The meteorite is part of the SuperCam Calibration Target (SCCT) on Perseverance.
From the paper "SuperCam Calibration Targets: Design and Development":
As a nod to the notion of return samples that this mission prefigures,
and for outreach purposes, we have installed a ∼11×9×1.25 mm slab from
a Martian meteorite (ref. North West Africa, NWA 10170) in the
mounting bracket of the RMI geometric target (Fig. 3m detail A). This
Martian meteorite is mounted in a no-laser region of the holder (per
SuperCam flight rules) and is not intended for LIBS or Raman analyses,
but could be interrogated by the IR spectrometer.

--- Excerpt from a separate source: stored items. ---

/-- A ring goes on: it stops, retries a COMMIT that waited, acts on what it has fetched, or reads ahead. -/
def runRing : Nat → State → Nat → State
  | 0, s, _ => s
  | k + 1, s, n =>
    if let some (cause, stop) := (s.ring n).halt then (if handedOver s n then s else haltRing s n cause stop)
    else if stopDue s n then haltRing s n 3 (takeSlot s n - 1)
    else if !(ringState s n == 1 || ringState s n == 2) then s
    else
      match (s.ring n).waitCommit with
      | some d =>
        if commitMustWait s n || recordsMustWait s n then s
        else runRing k (stepChain (handCommit (s.setRing n { s.ring n with waitCommit := none }) n d) n d) n
      | none =>
        match headReady s n with
        | none => readAhead s n
        | some d =>
          if (s.ring n).stopping && !d.chain then s
          else runRing k (actOn (s.setRing n { s.ring n with buf := (s.ring n).buf.drop 1 }) n d) n

/-- Enough fuel for the descriptors that one read brings, and a stop. -/
def ringFuel : Nat := 40

/-- What waits at the ports is served, runs go on, and the parts whose fence words have been read are decided. -/
def portsGoOn (s : State) : State := decideParts (askAll (serveRuns (endEntries s)))

/-- The completions that wait are written, the scenes that they arm are armed, and every ring goes on (R109, R135). -/
def ringsGoOn (s : State) : State :=
  (armWritten (s.each (s.rings.map (·.1)) drainRing)).each (s.rings.map (·.1)) (runRing ringFuel)

/-- What was held for want of a session, of room, of a read or of a record issues, every ring goes on, and the ports serve what waits
(R92, R109, R111, R143, R234, R376): pipe records first, since a COMMIT may wait for them. -/
def settle (s : State) : State :=
  let s := drainReleases s
  let s := s.each (s.precHeld.map (·.1)) drainPrec
  portsGoOn (pumpReads (armWritten (ringsGoOn s)))

/-! A descriptor as a command: it reaches the ring at the slot that the ring serves next. -/

/-- A descriptor arrives at the place that its ring reads next; it stands for the read of it (log 26). -/
def arrive (s : State) (n : Nat) (kind : BitVec 8) (h : DescHdr) (body : DescBody) : State :=
  let r := s.ring n
  let ci := s.reg (A.ringCi n)
  let free := ringRuns s n && ringKind s n != 0 && r.inHand.isNone && r.waitCommit.isNone && r.buf.isEmpty &&
    r.halt.isNone
  match r.chain with
  | some (_, slot) =>
    if free then
      settle (s.setRing n { r with reading := none, buf := [{ kind := kind, h := h, body := body, index := slot, chain := true }] })
    else s
  | none =>
    if free && !r.stopping && dist (s.reg (A.ringPi n)) ci != 0 then
      let d : Desc := { kind := kind, h := h, body := body, index := ci, chain := false }
      settle ((s.setRing n { r with reading := none, buf := [d] }).setReg (A.ringCi n) (ci + 1))
    else s

def execNop (ring : Fin 32) (h : DescHdr) (body : DescBody) (s : State) : Answer := whenUp s (fun s => arrive s ring 0x00 h body)
def execJump (ring : Fin 32) (h : DescHdr) (body : DescBody) (s : State) : Answer := whenUp s (fun s => arrive s ring 0x01 h body)
def execLayerWords (ring : Fin 32) (h : DescHdr) (body : DescBody) (s : State) : Answer :=
  whenUp s (fun s => arrive s ring 0x10 h body)
def execLayerBlock (ring : Fin 32) (h : DescHdr) (body : DescBody) (s : State) : Answer :=
  whenUp s (fun s => arrive s ring 0x11 h body)
def execObjWords (ring : Fin 32) (h : DescHdr) (body : DescBody) (s : State) : Answer :=
  whenUp s (fun s => arrive s ring 0x12 h body)
def execObjBlock (ring : Fin 32) (h : DescHdr) (body : DescBody) (s : State) : Answer :=
  whenUp s (fun s => arrive s ring 0x13 h body)
def execLutLoad (ring : Fin 32) (h : DescHdr) (body : DescBody) (s : State) : Answer :=
  whenUp s (fun s => arrive s ring 0x14 h body)
def execMatrix (ring : Fin 32) (h : DescHdr) (body : DescBody) (s : State) : Answer :=
  whenUp s (fun s => arrive s ring 0x15 h body)
def execLoftLoad (ring : Fin 32) (h : DescHdr) (body : DescBody) (s : State) : Answer :=
  whenUp s (fun s => arrive s ring 0x16 h body)
def execFenceAcq (ring : Fin 32) (h : DescHdr) (body : DescBody) (s : State) : Answer :=
  whenUp s (fun s => arrive s ring 0x18 h body)
def execCommit (ring : Fin 32) (h : DescHdr) (body : DescBody) (s : State) : Answer :=
  whenUp s (fun s => arrive s ring 0x1F h body)
def execCopy (ring : Fin 32) (h : DescHdr) (body : DescBody) (s : State) : Answer :=
  whenUp s (fun s => arrive s ring 0x40 h body)
def execFill (ring : Fin 32) (h : DescHdr) (body : DescBody) (s : State) : Answer :=
  whenUp s (fun s => arrive s ring 0x41 h body)
def execWrite32 (ring : Fin 32) (h : DescHdr) (body : DescBody) (s : State) : Answer :=
  whenUp s (fun s => arrive s ring 0x42 h body)

/-! Ring controls (R100, R103, R114). -/

/-- R100: no more than 8 SCENE rings, one ring for a channel, and none for channels 28 to 31. -/
def cfgBreaks (s : State) (n : Nat) (cfg : Word) : Bool :=
  let others := rings32.filter (· != n)
  let t := (F.ringCfgType n).of cfg
  let c := (F.ringCfgChannel n).of cfg
  (t == 1 && 8 ≤ (others.filter (fun m => ringKind s m == 1)).length) ||
  (t == 2 && (28 ≤ c || others.any (fun m => ringKind s m == 2 && ringChannel s m == c)))

/-- RESET (R114): with RUN at 0 and no slot in hand, every index is 0, held completions go, and CFG is taken. -/
def resetRing (s : State) (n : Nat) : State :=
  if s.flag (F.ringCtlRun n) || (s.ring n).stopping || (s.ring n).halt.isSome then s
  else
    let cfg := s.reg (A.ringCfg n)
    let s := s.each [A.ringPi n, A.ringCi n, A.ringCplPi n, A.ringHostCi n, A.ringStopIndex n] (fun s a => s.setReg a 0)
    let s := (setStaging s n none).mapScene (fun x => { x with before := x.before.filter (fun c => c.ring.val != n) })
    let s := s.setFld (F.ringStatCause n) 0
    if cfgBreaks s n cfg then (s.setRing n ringInit).setFld (F.ringStatState n) 5
    else
      let r := { ringInit with cfg := cfg, sq := s.reg64 (A.ringSqLo n) / 32 * 32, cq := s.reg64 (A.ringCqLo n) / 16 * 16,
                               poll := s.reg64 (A.ringPollLo n) / 8 * 8, pollIv := max 10 (s.fld (F.ringPollIvUs n)) }
      (s.setRing n r).setFld (F.ringStatState n) 0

This meteorite was found near the Moroccan-Algerian border and was
purchased by L. Labenne at the Tucson salon from an anonymous dealer
(Fig. 4) for the Toulouse Science Museum. The meteorite was then
carried by the French astronaut T. Pesquet to the International Space
Station, during his stay from November 2016 to June 2017 (Fig. 4,
right). After his return, the meteorite was cut to be implemented in
the SCCT. Once it lands on Mars, the meteorite will have passed
through the Martian atmosphere twice and Earth’s four times.
Another paper also mentions its purpose as a practice target:
An additional element (MM), consists on a martian meteorite that
serves as practice target, and in fact as an “inverse sample return”.